-- Opening Marker --

-- ==== Sys2Proof/Machine/Dma.lean ====
section
/-!
DEFINITION. The commands of the DMA engine (12).
-/
namespace Sys2Proof.Machine

/-- A DMA register write or doorbell is refused, event 3C3h (12 R488, R490, R494, R495). -/
def Dev.dmaRefused (s : Dev) (n addr : Nat) : Dev := s.event (chanDie n) 0x3C3 (le 1 n ++ le 8 addr)

/-- A write to a channel's register (12 R488): discarded from a requester the channel is not programmed by. -/
def Dev.chanWrite (s : Dev) (req : Requester) (n : Nat) (r : Reg) (f : Dev → Dev) : Dev :=
  s.regWrite (r.addr n) (fun s => if chanAllows n req then f s else s.dmaRefused n (r.addr n))

/-- CHANNEL_ENABLE (12 R488, R490): a write of CH_CTL with EN 1. Fields other than EN change only while EN is 0. A class and a
trigger that do not match, or foreground class 11b, are discarded. -/
def execChannelEnable (req : Requester) (ch : Fin 128) (value : Word) (s : State) : Result :=
  let n := ch.val
  s.run (fun d => d.chanWrite req n .CH_CTL (fun d =>
    if d.flag .CH_CTL_EN n then d
    else
      let bg := bitOf value 30
      let sel := d.fld .CH_TRIG_SEL n
      if (bg && sel != 1 && sel != 2) || (!bg && sel != 0) || bitsOf value 29 28 == 3 then d.dmaRefused n (Reg.addr .CH_CTL n)
      else
        let d := d.setFld .CH_CTL_BG n bg.toNat
        let d := d.setFld .CH_CTL_CLASS n (bitsOf value 29 28)
        let d := d.setFld .CH_CTL_NOSNOOP n (bitOf value 27).toNat
        let d := d.setFld .CH_CTL_IRQ n (bitOf value 26).toNat
        let d := d.setFld .CH_CTL_VEC n (bitsOf value 10 0)
        let d := d.setFld .CH_CTL_EN n 1
        d.setChan n { d.chan n with st := .idle, act := none, full := false, err := 0, entry := 0 }))

/-- The ranges of one side of a transfer, if all of them are known (12). -/
def chanRanges (a : ChSet) (sg : Bool) (addr : Nat) (list : List (Nat × Nat)) : Option (List (Nat × Nat)) :=
  if !sg then some [(addr, a.len)]
  else if (list.map Prod.snd).sum = a.len then some list
  else none

/-- CHANNEL_DISABLE (12 R503): EN written to 0. The destination of a transfer cut off, as far as its ranges are known, holds an
unspecified mix, CH_REMAIN and what it adds to BYTES_MOVED are free values (assumption 1), the shadow is discarded; event 3C5h
from RUNNING or WAITING. -/
def execChannelDisable (req : Requester) (ch : Fin 128) (s : State) : Result :=
  let n := ch.val
  s.run (fun d => d.chanWrite req n .CH_CTL (fun d =>
    let x := d.chan n
    let busy := x.st == .running || x.st == .waiting
    let d := d.setFld .CH_CTL_EN n 0
    let r := d.draw
    let moved := r.2.draw
    let d := if busy && x.act.isSome then moved.2.count .DMA_BYTES_MOVED 0 moved.1 else d
    let remain := if busy && x.act.isSome then r.1 % 2 ^ 32 else x.remain
    let d := d.chanMix n
    let d := d.setChan n { x with st := .off, act := none, full := false, quantum := 0, remain := remain, srcList := [], dstList := []
                                  srcAt := [], dstAt := [] }
    if busy then (d.count .DMA_DISABLES).event (chanDie n) 0x3C5 (le 1 n) else d))

/-- CH_TRIG_WRITE (12 R491): writable while EN is 0; SEL 11b, and a channel naming itself as CHAIN, are discarded. -/
def execChTrigWrite (req : Requester) (ch : Fin 128) (value : Word) (s : State) : Result :=
  let n := ch.val
  s.run (fun d => d.chanWrite req n .CH_TRIG (fun d =>
    if d.flag .CH_CTL_EN n then d
    else if bitsOf value 31 30 = 3 ∨ (bitsOf value 31 30 = 2 ∧ bitsOf value 22 16 = n) then d.dmaRefused n (Reg.addr .CH_TRIG n)
    else
      let d := d.setFld .CH_TRIG_SEL n (bitsOf value 31 30)
      let d := d.setFld .CH_TRIG_CHAIN n (bitsOf value 22 16)
      d.setFld .CH_TRIG_PERIOD n (if bitsOf value 15 0 = 0 then 1 else bitsOf value 15 0)))

/-- The shadow registers by number (12): 0-3 CH_SRC_LO, CH_SRC_HI, CH_DST_LO, CH_DST_HI, 4 CH_LEN, 5 CH_MODE, 6 CH_NENT. -/
def Dev.shadowSet (s : Dev) (n which : Nat) (v : Word) : Dev :=
  match which with
  | 0 => s.setFld .CH_SRC_LO_ADDR n v.toNat
  | 1 => s.setFld .CH_SRC_HI_ADDR n v.toNat
  | 2 => s.setFld .CH_DST_LO_ADDR n v.toNat
  | 3 => s.setFld .CH_DST_HI_ADDR n v.toNat
  | 4 => s.setFld .CH_LEN_BYTES n v.toNat
  | 5 =>
    let s := s.setFld .CH_MODE_SRC_SG n (bitOf v 31).toNat
    let s := s.setFld .CH_MODE_DST_SG n (bitOf v 30).toNat
    let s := s.setFld .CH_MODE_SRC_SPACE n (bitsOf v 27 24)
    s.setFld .CH_MODE_DST_SPACE n (bitsOf v 23 20)
  | _ => (s.setFld .CH_NENT_SRC_N n (bitsOf v 31 16)).setFld .CH_NENT_DST_N n (bitsOf v 15 0)

/-- The register a shadow number names. -/
def shadowReg : Nat → Reg
  | 0 => .CH_SRC_LO | 1 => .CH_SRC_HI | 2 => .CH_DST_LO | 3 => .CH_DST_HI | 4 => .CH_LEN | 5 => .CH_MODE | _ => .CH_NENT

/-- SHADOW_WRITE (12 R494): accepted only while SH_FULL is 0. -/
def execShadowWrite (req : Requester) (ch : Fin 128) (which : Fin 7) (value : Word) (s : State) : Result :=
  let n := ch.val
  let r := shadowReg which.val
  s.run (fun d => d.chanWrite req n r (fun d =>
    if (d.chan n).full then d.dmaRefused n (r.addr n) else d.shadowSet n which.val value))

/-- DOORBELL_GO (12 R495-R497): sets SH_FULL in IDLE, RUNNING or WAITING; with no active transfer the shadow becomes active at
once. -/
def execDoorbellGo (req : Requester) (ch : Fin 128) (s : State) : Result :=
  let n := ch.val
  s.run (fun d => d.chanWrite req n .CH_DOORBELL (fun d =>
    let x := d.chan n
    if (x.st == .idle || x.st == .running || x.st == .waiting) && !x.full then (d.setChan n { x with full := true }).chanLoad n
    else d.dmaRefused n (Reg.addr .CH_DOORBELL n)))

/-- TIMER_TRIGGER (12 R491, R492): at every tick that is a whole multiple of PERIOD µs. -/
def execTimerTrigger (ch : Fin 128) (s : State) : Result :=
  let n := ch.val
  s.runIf (s.dev.flag .CH_CTL_EN n && s.dev.fld .CH_TRIG_SEL n == 1 && !s.dev.isolated (chanRegion n) &&
      s.dev.nowOn (chanDie n) % (s.dev.fld .CH_TRIG_PERIOD n * us) == 0) (·.chanTrigger n)

/-- QUANTUM_END (12 R492, R493): the released quantum has moved and bytes remain; a list that has not been fetched so far does
not stop it. -/
def execQuantumEnd (ch : Fin 128) (s : State) : Result :=
  let n := ch.val
  let x := s.dev.chan n
  s.runIf (decide (x.st = .running) && decide (0 < x.quantum) && decide (x.quantum < x.remain) && !s.dev.isolated (chanRegion n) &&
      x.act.all (s.dev.actReaches n)) (fun d =>
    (d.setChan n { x with st := .waiting, remain := x.remain - x.quantum, quantum := 0 }).count .DMA_BYTES_MOVED 0 x.quantum)

/-- LIST_ENTRY_FETCH (12 R500, R501): the next entry of a side's list is checked before any byte of it moves. -/
def execListEntryFetch (ch : Fin 128) (dest : Bool) (addr : BitVec 64) (len : Word) (s : State) : Result :=
  let n := ch.val
  s.runIf (decide ((s.dev.chan n).st = .running) && !s.dev.isolated (chanRegion n)) (fun d =>
    let x := d.chan n
    match x.act with
    | none => d
    | some a =>
      let sg := if dest then a.dstSg else a.srcSg
      let list := if dest then x.dstList else x.srcList
      let total := if dest then a.dstN else a.srcN
      let sum := (list.map Prod.snd).sum
      let space := if dest then a.dstSpace else a.srcSpace
      if !sg ∨ a.len ≤ sum ∨ total ≤ list.length ∨ !d.chanReaches n space then d
      else
        match d.chanStartError n dest space addr.toNat len.toNat with
        | some e => (d.chanPrefix n).chanHalt n e list.length addr.toNat
        | none =>
          if a.len < sum + len.toNat ∨ (list.length + 1 = total ∧ sum + len.toNat < a.len) then
            (d.chanPrefix n).chanHalt n 3 list.length addr.toNat
          else
            let list := list ++ [(addr.toNat, len.toNat)]
            let at' := d.chanAt dest space addr.toNat
            d.setChan n (if dest then { x with dstList := list, dstAt := x.dstAt ++ at' }
              else { x with srcList := list, srcAt := x.srcAt ++ at' }))

/-- TRANSFER_COMPLETE (12 R496-R498, R500, R501, R504): the last byte of a running transfer is accepted, or an uncorrectable
error halts the channel with ERR 5h, or a window boundary at which the aperture does not translate halts it with ERR 4h
(assumption 71). CH_DONE first, then the chain triggers, then the interrupt; an armed shadow becomes active at
this tick. -/
def execTransferComplete (ch : Fin 128) (ok : Bool) (errAddr : BitVec 64) (data : List Byte) (s : State) : Result :=
  let n := ch.val
  s.runIf (decide ((s.dev.chan n).st = .running) && !s.dev.isolated (chanRegion n)) (fun d =>
    let x := d.chan n
    match x.act with
    | none => d
    | some a =>
      if (x.quantum ≠ 0 ∧ x.quantum < x.remain) ∨ !d.actReaches n a then d
      else if !ok then d.chanHalt n 5 (x.srcList.length - 1) errAddr.toNat
      else match chanRanges a a.srcSg a.src x.srcList, chanRanges a a.dstSg a.dst x.dstList with
        | some from', some to' =>
          match d.chanPieces false a.srcSpace from' x.srcAt, d.chanPieces true a.dstSpace to' x.dstAt with
          | some src, some dst =>
            let d := if a.inPlace then d.ledgerWear a.dst a.len else d.chanPut a.dstSpace dst (d.chanGet a.srcSpace src data)
            let d := (d.count .DMA_BYTES_MOVED 0 x.remain).count .DMA_XFERS_DONE
            let d := d.setChan n { x with act := none, remain := 0, quantum := 0, done := (x.done + 1) % 2 ^ 32, st := .idle
                                          srcList := [], dstList := [], srcAt := [], dstAt := [] }
            let d := (d.chanLoad n).chanChain n
            if d.flag .CH_CTL_IRQ n then
              if 112 ≤ n then d.pf1Signal (d.fld .CH_CTL_VEC n) else d.emit (.channelIrq n)
            else d
          | _, _ => d.chanHalt n 4 (max x.srcList.length x.dstList.length - 1) errAddr.toNat
        | _, _ => d)

end Sys2Proof.Machine
end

-- Closing Marker --

■ Directions
Output exactly one stretch of the listing: from the line containing "namespace Sys2Proof.Machine" through the line containing "let d := d.setFld .CH_CTL_VEC", both end lines included.

■ Written reply
namespace Sys2Proof.Machine

/-- A DMA register write or doorbell is refused, event 3C3h (12 R488, R490, R494, R495). -/
def Dev.dmaRefused (s : Dev) (n addr : Nat) : Dev := s.event (chanDie n) 0x3C3 (le 1 n ++ le 8 addr)

/-- A write to a channel's register (12 R488): discarded from a requester the channel is not programmed by. -/
def Dev.chanWrite (s : Dev) (req : Requester) (n : Nat) (r : Reg) (f : Dev → Dev) : Dev :=
  s.regWrite (r.addr n) (fun s => if chanAllows n req then f s else s.dmaRefused n (r.addr n))

/-- CHANNEL_ENABLE (12 R488, R490): a write of CH_CTL with EN 1. Fields other than EN change only while EN is 0. A class and a
trigger that do not match, or foreground class 11b, are discarded. -/
def execChannelEnable (req : Requester) (ch : Fin 128) (value : Word) (s : State) : Result :=
  let n := ch.val
  s.run (fun d => d.chanWrite req n .CH_CTL (fun d =>
    if d.flag .CH_CTL_EN n then d
    else
      let bg := bitOf value 30
      let sel := d.fld .CH_TRIG_SEL n
      if (bg && sel != 1 && sel != 2) || (!bg && sel != 0) || bitsOf value 29 28 == 3 then d.dmaRefused n (Reg.addr .CH_CTL n)
      else
        let d := d.setFld .CH_CTL_BG n bg.toNat
        let d := d.setFld .CH_CTL_CLASS n (bitsOf value 29 28)
        let d := d.setFld .CH_CTL_NOSNOOP n (bitOf value 27).toNat
        let d := d.setFld .CH_CTL_IRQ n (bitOf value 26).toNat
        let d := d.setFld .CH_CTL_VEC n (bitsOf value 10 0)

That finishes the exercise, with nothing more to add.